METHODS: Subjects with Lupus vasculitis were included in the study. The standard management (SM) was used in all subjects for 8 weeks; one group added Pycnogenol® (150 mg/day) to SM.
RESULTS: The two groups completing 8 weeks were comparable at baseline with 12 subjects managed with SM and 14 subjects supplemented with Pycnogenol®. No side effects due to Pycnogenol® were observed; Pycnogenol® was associated with an optimal tolerability. The proportion of patients with photosensitivity, oral ulcers, renal-associated hematuria (minimal), leukopenia, lymphopenia, thrombocytopenia, positive anti-DNA and positive antiphospolipids tests were significantly lower in the Pycnogenol® group (P<0.05) at 8 weeks in comparison with controls.

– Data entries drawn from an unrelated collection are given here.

-- ==== Sys2Proof/Tests/Slice0.lean ====
section
/-! SUPPORT. The model's own tests. The words are written bit by bit from the encodings of spec/opcode_table.json and
spec/30_encoding.md R75; the expected results are the vectors of spec/95_test_vectors.md, each named in its comment. The
witnesses at the end meet the hypotheses of the statements of Certificates/Slice0/Obligations.lean. -/

namespace Sys2Proof.Tests

open Sys2Proof.Machine

/-! The checks of WellFormed.lean and of the decoder, each with a term it refuses. -/

theorem test_assembled_refuses_shr_with_y : (Instr.shrVx 1 2).assembled = false := by decide
theorem test_assembled_refuses_shl_with_y : (Instr.shlVx 1 2).assembled = false := by decide
theorem test_assembled_takes_shr : (Instr.shrVx 1 0).assembled = true := by decide
/-- RS3. -/
theorem test_romFits_refuses_3585 : romFits (List.replicate 3585 0) = false := by
  rw [romFits, List.length_replicate]; decide
/-- RS2. -/
theorem test_romFits_takes_3584 : romFits (List.replicate 3584 0) = true := by
  rw [romFits, List.length_replicate]; decide
theorem test_memory_refuses_unsorted : Memory.wf [(0x301, 1), (0x300, 1)] = false := by decide
theorem test_memory_refuses_reset_byte : Memory.wf [(0x000, 0xF0)] = false := by decide
theorem test_memory_refuses_4096 : Memory.wf [(0x1000, 1)] = false := by decide
/-- EN8, EN9, EN10, SK11. -/
theorem test_decode_refuses_unknown :
    [0x0000, 0x00E1, 0x00FF, 0x0123, 0x0FFF, 0x5001, 0x500F, 0x9001, 0x8008, 0x800F, 0x8AB9].all
      (fun w => decodeTableWord 16 w == none) = true ∧
    [0xE000, 0xE09F, 0xE1A0, 0xF000, 0xF056, 0xF0FF, 0xF175, 0x5341, 0x9341].all
      (fun w => decodeTableWord 16 w == none) = true := by decide
theorem test_decode_refuses_one_byte : decodeBytes [0x12] = .error .truncated := by rfl

/-! Every constructor, by a word of its row. -/

theorem test_decode_cls : decodeTableWord 16 0b0000000011100000 = some .cls := by decide
theorem test_decode_ret : decodeTableWord 16 0b0000000011101110 = some .ret := by decide
theorem test_decode_jp : decodeTableWord 16 0b0001101010111100 = some (.jp 0xABC) := by decide
theorem test_decode_call : decodeTableWord 16 0b0010001101000101 = some (.call 0x345) := by decide
theorem test_decode_seVxKk : decodeTableWord 16 0b0011001101000010 = some (.seVxKk 3 0x42) := by decide
theorem test_decode_sneVxKk : decodeTableWord 16 0b0100001101000011 = some (.sneVxKk 3 0x43) := by decide
theorem test_decode_seVxVy : decodeTableWord 16 0b0101001101000000 = some (.seVxVy 3 4) := by decide
theorem test_decode_ldVxKk : decodeTableWord 16 0b0110101000010101 = some (.ldVxKk 10 0x15) := by decide
theorem test_decode_addVxKk : decodeTableWord 16 0b0111000111111111 = some (.addVxKk 1 0xFF) := by decide
theorem test_decode_ldVxVy : decodeTableWord 16 0b1000000100100000 = some (.ldVxVy 1 2) := by decide
theorem test_decode_orVxVy : decodeTableWord 16 0b1000000100100001 = some (.orVxVy 1 2) := by decide
theorem test_decode_andVxVy : decodeTableWord 16 0b1000000100100010 = some (.andVxVy 1 2) := by decide
theorem test_decode_xorVxVy : decodeTableWord 16 0b1000000100100011 = some (.xorVxVy 1 2) := by decide
/-- EN2. -/
theorem test_decode_addVxVy : decodeTableWord 16 0b1000101010110100 = some (.addVxVy 10 11) := by decide
theorem test_decode_subVxVy : decodeTableWord 16 0b1000000100100101 = some (.subVxVy 1 2) := by decide
theorem test_decode_shrVx : decodeTableWord 16 0b1000101010110110 = some (.shrVx 10 11) := by decide
theorem test_decode_subnVxVy : decodeTableWord 16 0b1000000100100111 = some (.subnVxVy 1 2) := by decide
theorem test_decode_shlVx : decodeTableWord 16 0b1000000100101110 = some (.shlVx 1 2) := by decide
theorem test_decode_sneVxVy : decodeTableWord 16 0b1001001101010000 = some (.sneVxVy 3 5) := by decide
theorem test_decode_ldINnn : decodeTableWord 16 0b1010001100000000 = some (.ldINnn 0x300) := by decide
theorem test_decode_jpV0Nnn : decodeTableWord 16 0b1011001100000000 = some (.jpV0Nnn 0x300) := by decide
theorem test_decode_rndVxKk : decodeTableWord 16 0b1100000100001111 = some (.rndVxKk 1 0x0F) := by decide
/-- EN1. -/
theorem test_decode_drwVxVyN : decodeTableWord 16 0b1101000100101111 = some (.drwVxVyN 1 2 15) := by decide
theorem test_decode_skpVx : decodeTableWord 16 0b1110001010011110 = some (.skpVx 2) := by decide
theorem test_decode_sknpVx : decodeTableWord 16 0b1110001010100001 = some (.sknpVx 2) := by decide
theorem test_decode_ldVxDt : decodeTableWord 16 0b1111001100000111 = some (.ldVxDt 3) := by decide
theorem test_decode_ldVxK : decodeTableWord 16 0b1111010100001010 = some (.ldVxK 5) := by decide
theorem test_decode_ldDtVx : decodeTableWord 16 0b1111001100010101 = some (.ldDtVx 3) := by decide
theorem test_decode_ldStVx : decodeTableWord 16 0b1111000000011000 = some (.ldStVx 0) := by decide
theorem test_decode_addIVx : decodeTableWord 16 0b1111000100011110 = some (.addIVx 1) := by decide
theorem test_decode_ldFVx : decodeTableWord 16 0b1111000100101001 = some (.ldFVx 1) := by decide
theorem test_decode_ldBVx : decodeTableWord 16 0b1111001000110011 = some (.ldBVx 2) := by decide
theorem test_decode_ldMemVx : decodeTableWord 16 0b1111000101010101 = some (.ldMemVx 1) := by decide
theorem test_decode_ldVxMem : decodeTableWord 16 0b1111001001100101 = some (.ldVxMem 2) := by decide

No difference in activity between SM and supplementation was observed for rash, serositis, anemia, neurological symptoms (all mild at inclusion) and anti-Smith. Considering additional clinical parameters such as the need for corticosteroids, peripheral ischemia, oxidative stress, the effects of Pycnogenol® appeared to be superior to SM alone (P<0.05). The decrease in oxidative stress was significantly higher with Pycnogenol® (P<0.05) compared to SM. This is particularly interesting as it has not been observed before in LV. Considering microvascular parameters, the number of subjects with ‘cold’ hypoperfused thermographic areas was significantly lower in the supplement group (P<0.05) and distal flux (laser Doppler) was higher with the supplement (P<0.05) at 8 weeks.
CONCLUSIONS: This pilot registry indicates that Pycnogenol® can be safely used in subjects with LV with mild symptoms (in remission) possibly avoiding some drug treatments that may cause side effects. A larger study in progress is evaluating the effects of Pycnogenol® on recurrent symptoms in subjects in remission.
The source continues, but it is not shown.